I want to share this as an honest account rather than a promotional post because I was genuinely skeptical going into this migration and I think the skepticism was reasonable given how dominated the conversation around AI inference hardware has been by Nvidia for the past few years.
We run a modest but growing machine learning inference setup for a B2B SaaS product that does document classification and entity extraction for enterprise clients. For the first two years we were running everything on x86 based instances and the performance was acceptable but the power consumption and associated costs were becoming harder to justify as we scaled.
About four months ago we decided to test migrating a portion of our inference workload onto Ampere Altra based instances after a colleague at another company mentioned the performance per watt difference was significant enough to meaningfully affect their infrastructure budget.
The migration itself was less painful than I expected. Most of our PyTorch based inference code ran without modification and the ARM compatibility concerns I had going in turned out to be largely a non issue for our specific stack. The container images needed rebuilding for ARM64 which took a day of work but nothing beyond that was a serious obstacle.
Where things got interesting was in the actual power consumption metrics after running both environments in parallel for six weeks. The efficiency difference was meaningful enough that we are now actively planning to migrate the remaining workload over the next quarter.

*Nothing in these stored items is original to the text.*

-- ==== Sys2Proof/Machine/State.lean ====
section
/-! DEFINITION. The state of the block (spec/10_state.md R20 to R36), as plain data, and its value after reset. -/

namespace Sys2Proof.Machine

/-- A reason for the machine to stop. There is none: "There is no other exception, fault or error condition in the
block" than BusError, which is absorbed, and RangeClamp, which is no error (spec/60_exceptions.md R185, R187). So this
type has no constructor, nothing raises it, and no run of the model ends in a fault. -/
inductive Fault where
  deriving DecidableEq, Repr

/-- Why a step has no meaning. Each is a refusal the spec asks for; each is safe (a run stops, nothing is claimed). -/
inductive Refusal where
  /-- An operation without a meaning in the model. Raised by nothing: every arm of `exec` has its meaning. Safe. -/
  | notModelled (mnemonic : String)
  /-- A reserved opcode on the command port (spec/30_encoding.md R85: "A model refuses a reserved opcode"). Raised by
  `step`. Safe. -/
  | reservedOpcode (opcode : Byte)
  /-- A packet cut short or longer than its operation (spec/30_encoding.md R95: "a model refuses it"). Raised by
  `step`. Safe. -/
  | malformedPacket
  /-- A configuration outside the invariant (spec/10_state.md R22: "a model refuses such a configuration"), or
  parameters outside their constraints. Raised by `step` and by every meaning. Safe. -/
  | badConfig
  /-- An operation executed while the port is not ready (spec/41_display_control.md R140,
  spec/92_eei_decisions.md D15: "no behaviour is defined for it"). That it is a refusal is the model's choice
  (DESIGN CHOICE, log entry 10). Raised by every meaning; `step` never asks for it. Safe. -/
  | portNotReady
  deriving DecidableEq, Repr

/-- `ctl` (spec/10_state.md R23). -/
inductive Ctl where
  | uninit
  | ready
  deriving DecidableEq, Repr

/-- An event of the output trace (spec/00_scope.md R9): a bus write, or a delay of at least `d` milliseconds. -/
inductive Event where
  | W (a : DevAddr) (v : Byte)
  | T (d : Nat)
  deriving DecidableEq, Repr

/-- A log record L(op, cause) (spec/00_scope.md R9, spec/60_exceptions.md R197). -/
structure LogRec where
  op : OpName
  cause : Nat
  deriving DecidableEq, Repr

/-- What comes from outside the block, as plain data; the MODEL's own, none of it is state of the block. -/
structure Env where
  /-- Packets the host has yet to present on the command port, in order (log entry 8). -/
  host : List Packet
  /-- Resets still to come, the next one first; while reset is asserted, the first is the present one (log entry 7). -/
  rst : List ResetPulse
  /-- Answers of the Transport already settled, the next one first (log entry 4). -/
  answers : List BusAnswer
  /-- How many free answers have been drawn (log entry 4). -/
  draws : Nat
  deriving DecidableEq, Repr

/-- The complete state (spec/10_state.md R20), the output ports, the model's parameters and the outside. -/
structure State where
  /-- The configuration record (R21). -/
  config : DeviceConfig
  /-- The parameters of the model; no step writes them. -/
  params : ModelParams
  /-- `ctl` (R23). -/
  ctl : Ctl
  /-- `bl`, the backlight flag (R24). -/
  bl : Bool
  /-- `cur_col` (R25). -/
  curCol : Byte
  /-- `cur_row` (R25). -/
  curRow : Byte
  /-- `df` (R26). -/
  df : DisplayFlags
  /-- `em` (R27). -/
  em : EntryMode
  /-- `busy` (R31). -/
  busy : Bool
  /-- `seq_pos` (R30). -/
  seqPos : Nat
  /-- `dly`, the delay timer (R31), in ticks (log entry 17). -/
  dly : Nat
  /-- The operation in progress. -/
  op : Option OpName
  /-- The steps it has left (R30). -/
  todo : List Item
  /-- A bus write has been issued and the Transport never answers it (spec/60_exceptions.md R200). -/
  waiting : Bool
  /-- Reset is asserted (spec/70_reset_and_hazards.md R216). -/
  inReset : Bool
  /-- The output trace (spec/00_scope.md R12). -/
  trace : List Event
  /-- The log trace (spec/00_scope.md R12). -/
  log : List LogRec
  /-- The outside. -/
  env : Env
  deriving DecidableEq, Repr

/-- The state when reset is released with configuration `c` sampled (spec/10_state.md R33, column "At release of
reset"; spec/70_reset_and_hazards.md R215): the initialisation sequence is about to start. -/
def State.atReset (c : DeviceConfig) (m : ModelParams) (env : Env) : State where
  config := c
  params := m
  ctl := .uninit
  bl := c.blStart
  curCol := 0
  curRow := 0
  df := ⟨true, false, false⟩
  em := ⟨true, false⟩
  busy := true
  seqPos := 0
  dly := 0
  op := some .init
  todo := initItems m ⟨true, false, false⟩ ⟨true, false⟩
  waiting := false
  inReset := false
  trace := []
  log := []
  env := env

/-- The machine right after reset with the default configuration. The outside holds nothing: no packet to present, no
further reset, no answer settled (DESIGN CHOICE, log entries 4, 7, 8). -/
def State.reset : State :=
  State.atReset defaultConfig stdParams ⟨[], [], [], 0⟩

end Sys2Proof.Machine
end

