/-- From the writes of an undisturbed operation the observer latches the nibbles of the bytes it sends. -/
theorem observe_blocks {s : State} (hp : s.params.proto.valid = true) (i : Instr) {prev : Byte}
    (hprev : prev &&& s.params.proto.enMask = 0) :
    observe s.params.proto s.config.addr prev (s.blocks i).flatten = (s.sends i).flatMap latched := by
  obtain ⟨params, -, config, -, -⟩ := State.stores_keeps i s
  have hwait : ∀ v, observe (s.stores i).params.proto (s.stores i).config.addr v (s.waitEvents i) = [] := by
    intro v
    unfold State.waitEvents
    split <;> rfl
  have := observe_bytes (by rwa [params]) (s.sends i) (by rwa [params]) hwait
  rwa [params, config, ← State.flatten_blocks] at this

theorem exec_observed {i : Instr} {s t : State} {prev : Byte} (h : s.Runs (s.opWrites i)) (hx : exec i s = .next t)
    (hprev : prev &&& s.params.proto.enMask = 0) :
    ∃ evs, t.trace = s.trace ++ evs ∧
      pairNibbles (observe s.params.proto s.config.addr prev evs) = s.sends i ∧
      observe s.params.proto s.config.addr prev evs = (s.sends i).flatMap latched := by
  obtain ⟨-, -, -, trace, -⟩ := State.stores_keeps i s
  obtain rfl := Host.Outcome.next.inj (hx.symm.trans (exec_blocks i s h))
  have seen := observe_blocks (State.valid_proto h.valid) i hprev
  exact ⟨(s.blocks i).flatten, by rw [State.completed_trace, trace], by rw [seen, pairNibbles_latched], seen⟩

/-- Settles O27: what is latched from any operation, and what it sends written out for four of them. -/
theorem observerRecoversBytes : Obligations.ObserverRecoversBytes := by
  intro s t prev hprev
  have recovers : ∀ i, s.Runs (s.opWrites i) → exec i s = .next t → ∃ evs, t.trace = s.trace ++ evs ∧
      pairNibbles (observe s.params.proto s.config.addr prev evs) = s.sends i := fun i h hx =>
    (exec_observed h hx hprev).imp fun _ seen => ⟨seen.1, seen.2.1⟩
  refine ⟨fun i h hx => exec_observed h hx hprev, fun b => recovers (.sendCmd b), fun b => recovers (.sendData b),
    fun text => recovers (.print text), fun col row text h hx => ?writeAt⟩
  case writeAt =>
    have stored := Host.Outcome.next.inj (hx.symm.trans (exec_writeAt col row text s h))
    obtain ⟨evs, trace, seen⟩ := recovers _ h hx
    refine ⟨evs, trace, ?_⟩
    simp only [seen, State.sends, stored, ← pad_eq, State.room_width]
    rfl

end Sys2Proof.Machine
end

section
/-! The display control family (spec/41_display_control.md R141 to R143, R152) and the text family (spec/42_text.md
R170 to R174), undisturbed. -/

namespace Sys2Proof.Machine

/-! ### The cursor, CLEAR and HOME -/

/-- Settles O7: the closed form of SET_CURSOR, with the clamped position as numbers. -/
theorem setCursorClampsAndAddresses : Obligations.SetCursorClampsAndAddresses := by
  intro col row s h
  obtain ⟨hcols, hrows⟩ := State.valid_cols_rows h.valid
  exact ⟨clampCol s.config col, clampRow s.config row, clampCol_toNat _ _ hcols, clampRow_toNat _ _ hrows,
    exec_setCursor col row s h⟩

/-- Settles O8: the four rows evaluate. -/
theorem rowAddressTable : Obligations.RowAddressTable := ⟨rfl, rfl, rfl, rfl⟩

/-- Settles O11: CLEAR has two blocks of events, its command and its wait, and stores nothing. -/
theorem clearSendsCommandAndWaits : Obligations.ClearSendsCommandAndWaits := fun s h => exec_blocks .clear s h

/-- Settles O12: HOME has two blocks of events, its command and its wait, and stores nothing. -/
theorem homeSendsCommandAndWaits : Obligations.HomeSendsCommandAndWaits := fun s h => exec_blocks .home s h

/-- Settles O16: the eight choices of the flags evaluate. -/
theorem displayControlByteTable : Obligations.DisplayControlByteTable := by
  unfold Obligations.DisplayControlByteTable
  decide

/-! ### One operation after another -/

theorem State.Answered.mono {s : State} {m n : Nat} (h : s.Answered n) (hmn : m ≤ n) : s.Answered m := by
  obtain ⟨k, rfl⟩ := Nat.exists_eq_add_of_le hmn
  exact fun never => h (by rw [Env.nextAnswers_add]; exact List.mem_append_left _ never)

/-- Behind `m` answered writes stand the answers to the next ones. -/
theorem State.Answered.emit {s : State} {m n : Nat} (h : s.Answered (m + n)) (evs : List Event) :
    (s.emit m evs).Answered n :=
  fun never => h (by rw [Env.nextAnswers_add]; exact List.mem_append_right _ never)

theorem State.Undisturbed.mono {s : State} {m n : Nat} (h : s.Undisturbed n) (hmn : m ≤ n) : s.Undisturbed m :=
  { h with answered := h.answered.mono hmn }

theorem State.Undisturbed.stores {s : State} {n : Nat} (h : s.Undisturbed n) (i : Instr) :
    (s.stores i).Undisturbed n := by
  cases i <;> exact { h with }
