-- ==== Sys2Proof/Syntax.lean ====
section
/-!
DEFINITION. Syntax.lean: the commands the package takes, one constructor per row of spec/opcode_table.json, in the
table's order. A command is what reaches the package from outside (a host or management access, a message, a pin) or
the moment at which one of its engines completes a step. What only the outside knows at that moment (bytes read from
host memory, a measured value, whether a read met a fault) stands in the command as an operand. Operands are typed so
that a unit that does not exist cannot be named.
-/
namespace Sys2Proof

/-- The header fields of a Kamevesa word below its opcode (04 Table 4.1). -/
structure Hdr where
  gp : BitVec 3
  gn : Bool
  len : BitVec 2
  deriving DecidableEq, Repr

/-- What the array hardware does to a read or write beyond what the stored bits say: nothing, an error that the retry
clears, an error that the retry does not clear, or one after which the poison form does not read back either
(09 R202, R203). -/
inductive MemOutcome where
  | good | transient | lasting | hard
  deriving DecidableEq, Repr

/-- How a cache line fill ended (03 R69): filled, filled after the retry, fetched again because the cache's own array
was uncorrectable, or bad after a second failure. -/
inductive FillOutcome where
  | filled | retried | refetched | bad
  deriving DecidableEq, Repr

/-- Where a unit takes a frame from: the receive buffer of a port, or the frames that other dies of the package sent to a
die over the bridges. -/
inductive FrameSrc where
  | port (p : PortId)
  | die (d : DieId)
  deriving DecidableEq, Repr

/-- How a conversion of a remote temperature channel ended (19 R439): a reading in 0.125 °C, or the excitation left
compliance above or below its range. -/
inductive RemoteResult where
  | good (reading : Int)
  | opened
  | shorted
  deriving DecidableEq, Repr

/-- What a bond self-test of a die's Stratus finds (18 R416): failing lanes as (layer, group), and the package addresses of
256-byte lines in rows that fail. -/
structure BondResult where
  lanes : List (Nat × Nat)
  rows : List Nat
  deriving DecidableEq, Repr

/-- A write of the host that changes which MSI-X vectors of a function are masked (15 R348): a vector's own mask cleared,
or MSI-X Enable and Function Mask of the function's MSI-X capability written. -/
inductive MsixWrite where
  | vector (vec : Fin 2048)
  | control (enable mask : Bool)
  deriving DecidableEq, Repr

/-- What the decoder of a port made of a frame (10 R211): the symbols it corrected, and whether a codeword of the frame was
uncorrectable. -/
structure FecOutcome where
  fixed : Nat
  bad : Bool
  deriving DecidableEq, Repr

/-- A register as a 4-byte read names it: its function and its BAR0 offset (15 Table 15.3, 20 R455). -/
structure RegPlace where
  fn : Fin 2
  addr : BitVec 28
  deriving DecidableEq, Repr

/-- What the host link comes up with beside its rate: its width, and log2 of the size that the host then gives BAR2
(15 R337, Table 15.3). -/
structure LinkSetup where
  width : BitVec 8
  bar2 : BitVec 8
  deriving DecidableEq, Repr
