/-- An instruction waiting or running in one of the ten unit queues (03 R63): its program counter, its place in the
program order, the frame and step it was issued in, and how far it has run. -/
structure QInst where
  op : QOp
  pc : Nat
  seq : Nat
  frame : Nat
  step : Nat
  /-- Folds run, or DMA segments ended. -/
  done : Nat
  /-- The mask records an MMUL read before its first fold: block mask and row mask, with their poison bits. -/
  bmask : Row
  rmask : Row
  masksRead : Bool
  /-- The first non-finite element so far. -/
  nf : Option NfElem
  /-- Segment map codes so far, with the bytes each segment wrote at the destination (08 R180). -/
  codes : List (Nat × Nat)
  /-- The bulk channel that runs a memory-to-memory descriptor (08 R175). -/
  bulk : Option Nat
  /-- The unit of the die has accepted the instruction (COLL, EXCH, CIRRUS queues). -/
  accepted : Bool
  /-- A stationary block captured for WSTAT = 1 or an operand of the instruction lies in scratchpad (03 R61). -/
  scratch : Bool
  /-- A stop came between its folds: the weights of its next fold are fetched afresh (06 R127). -/
  resumed : Bool
  /-- The row of a zero-run transfer cut by the end of a segment: its number and its raw bytes so far (07 R153, R155). -/
  row : Option (Nat × Row)
  deriving DecidableEq, Repr

/-- The shape of the stationary blocks held in program order (04 R91 rule 8, R93). -/
structure HeldShape where
  fmt : Nat
  k : Nat
  n : Nat
  spar : Nat
  deriving DecidableEq, Repr

/-- Stationary weights: for each column, the kept weights in stored order as (logical k, value) (06 R124, 07 R143). -/
structure WTile where
  shape : HeldShape
  cols : List (List (Nat × Val))
  deriving DecidableEq, Repr

/-- A bank handover that has not taken effect (03 R61). -/
structure Handover where
  bank : Nat
  owner : Nat
  share : Bool
  seq : Nat
  deriving DecidableEq, Repr

/-- Why the controller is stalled (03 R56, R64, 04 R82, R97, R101, 13 R292). -/
inductive Stall where
  | none
  | queue (q : Nat)
  | load (sd : Nat) (seg off size : Nat) (sx : Bool)
  | store (value : Nat) (seg off size : Nat)
  | descLoad (ad : Nat) (seg off : Nat)
  | descStore (value : Desc) (seg off : Nat)
  | fetchDesc (q : Nat) (seg off : Nat) (word w1 w2 w3 : Nat)
  | waitq (q k issued : Nat)
  | flagrd (sd frame : Nat)
  | scale (sd step : Nat)
  deriving DecidableEq, Repr

/-- Cycles and energy a core has used in the running frame, which 02 R37 compares with the declared demands. -/
structure CoreUse where
  engine : Nat
  vector : Nat
  purl : Nat
  elapsed : Nat
  overrun : List Nat
  /-- The phase tags that PTAG or FEND replaced since the last step of the power controller, oldest first (04 R102). -/
  tagsWas : List Nat
  deriving DecidableEq, Repr

/-- One logical core (03 Table 3.1, R74, 05 R121). -/
structure CoreState where
  st : CoreSt
  frame : Nat
  step : Nat
  pc : Word
  sregs : Vector Word 32
  adescs : Vector Desc 16
  preds : BitVec 8
  /-- Accumulator words, keyed by (((set * 4 + engine) * 128 + row) * 128 + column). -/
  acc : Kv F32
  /-- Sum store words, keyed by ((engine * 1024 + row) * 128 + column). -/
  sum : Kv F32
  banks : BitVec 32
  hand : List Handover
  queues : Vector (List QInst) 10
  issued : Vector (BitVec 32) 10
  done : Vector (BitVec 32) 10
  /-- Instructions issued since the image started: the program order that 03 R61 and 05 R121 compare by. -/
  seq : Nat
  stall : Stall
  fend : Bool
  completed : Bool
  trapPend : Option TrapRec
  /-- The queues that may still finish the work they had begun when the core began to stop (03 R67). -/
  drain : Nat
  trap : TrapRec
  held : Option WTile
  heldIss : Option HeldShape
  tag : BitVec 8
  nf : NfRec
  /-- Instruction cache lines marked bad: (offset of the line within the code, failing Stratus page). -/
  badLines : List (Nat × Nat)
  /-- Lines present in the instruction cache, by offset within the code. -/
  lines : List Nat
  fenced : BitVec 4
  /-- Register file words in error: key = 32 * file + register; 1 correctable, 2 uncorrectable (03 R70). -/
  regErr : Kv Nat
  /-- Deviation of the 7-bit check of an accumulator, sum store or operand buffer word (09 R196). -/
  accDev : Kv Nat
  sumDev : Kv Nat
  bufWord : Kv Nat
  bufDev : Kv Nat
  /-- Operand buffer, instruction cache and cache frame words are held as value + 1; 0 is a word that the code-test window has
  not written since its array last took data. -/
  icWord : Kv Nat
  icDev : Kv Nat
  use : CoreUse
  deriving DecidableEq, Repr

/-- No trap recorded. -/
def TrapRec.empty : TrapRec := ⟨false, 0, 0, 0, 0, 0, 0, 0, 0, 0, 0⟩

/-- No NONFINITE instruction recorded. -/
def NfRec.empty : NfRec := ⟨false, 0, 0, 0, false, false, 0, 0, 0, 0, 0, 0⟩
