/-- Does a value have NONFINITE status in a format (11 R245). -/
def valNonfinite (fmt : Nat) (v : Option F32) : Bool :=
  match v with
  | none => false
  | some x => (valOf x).isFin == false
      || (decodeElem ((formatOf fmt).getD ⟨.fp32, false⟩)
            (convElem ((formatOf fmt).getD ⟨.fp32, false⟩) .rne (valOf x)).bits).isFin == false

/-- The format code of a WIRE or REP_FORMAT value: 0 FP16, 1 FP32. -/
def wireFmt (w : Nat) : Nat := if w = 1 then 1 else 2

/-! ## Frames of a collective (11 Table 11.3) -/

/-- A collective sub-header. -/
structure CollHead where
  frame : Nat
  id : Nat
  die : Nat
  stage : Nat
  poison : Bool
  zero : Bool
  step : Nat
  rank : Nat
  offset : Nat

/-- The sub-header of a frame's payload. -/
def collHead (b : List Byte) : CollHead :=
  let st := leAt b 7 1
  ⟨leAt b 0 4, leAt b 4 2, leAt b 6 1, st % 4, bitAt st 2, st / 8 == 0, leAt b 8 1, leAt b 9 1, leAt b 0xA 6⟩

/-- A sub-header's bytes. -/
def collHeadBytes (frame id die stage step rank offset : Nat) (poison : Bool) : List Byte :=
  leBytes 4 frame ++ leBytes 2 id ++ leBytes 1 die ++ leBytes 1 (stage % 4 + poison.toNat * 4) ++ leBytes 1 step
    ++ leBytes 1 rank ++ leBytes 6 offset

/-- Where one piece of a chunk goes: the die or package, the receiving die, the stage and step it carries, the sender's
rank, and the chunk as the owner names it. -/
structure CollDest where
  isLocal : Bool
  target : Nat
  die : Nat
  stage : Nat
  step : Nat
  rank : Nat
  lo : Nat
  hi : Nat

/-- The chunk of a destination as one number: its DST range. -/
def CollDest.chunk (t : CollDest) : Nat := t.lo * 2 ^ 64 + t.hi

/-- One frame of a collective sent: over the bridges to a die, or by a port. The second part is whether it could be
sent. -/
def sendPiece (s : State) (d : DieId) (r : CollRun) (t : CollDest) (i offset : Nat) (data : List Byte) (poison : Bool) :
    State × Bool :=
  let pl := pad16 (collHeadBytes r.frame r.id t.die t.stage t.step t.rank offset poison ++ data)
  if t.isLocal then
    let s1 := countPath s d (dieFin t.target) (16 + pl.length)
    (modColl s1 (dieFin t.target) fun e => { e with inbox := e.inbox ++ [⟨d.val, pl⟩] }, true)
  else match queueFrame s d 0 i ⟨t.target, 0, r.id, pl, .coll d.val r.frame r.id t.chunk, none⟩ with
    | some s1 => (s1, true)
    | none => (unroutable s d t.target, false)

/-- Data cut into frames of at most 496 bytes. -/
def cut496 (n : Nat) : List (Nat × Nat) :=
  (List.range (cdiv n 496)).map fun i => (496 * i, min 496 (n - 496 * i))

The one area where I have questions for the community is around memory bandwidth utilization specifically. Our models are not particularly large but they are memory access heavy by nature and I want to make sure we are configuring the instances correctly to take full advantage of what the platform offers rather than leaving performance on the table.
Has anyone done detailed memory bandwidth optimization work on Ampere Altra instances for inference workloads and found configuration changes that made a measurable difference? Also been looking at on premise Ampere based hardware options on platforms like Ebay, Amazona and Etech Devices for a potential hybrid setup down the road.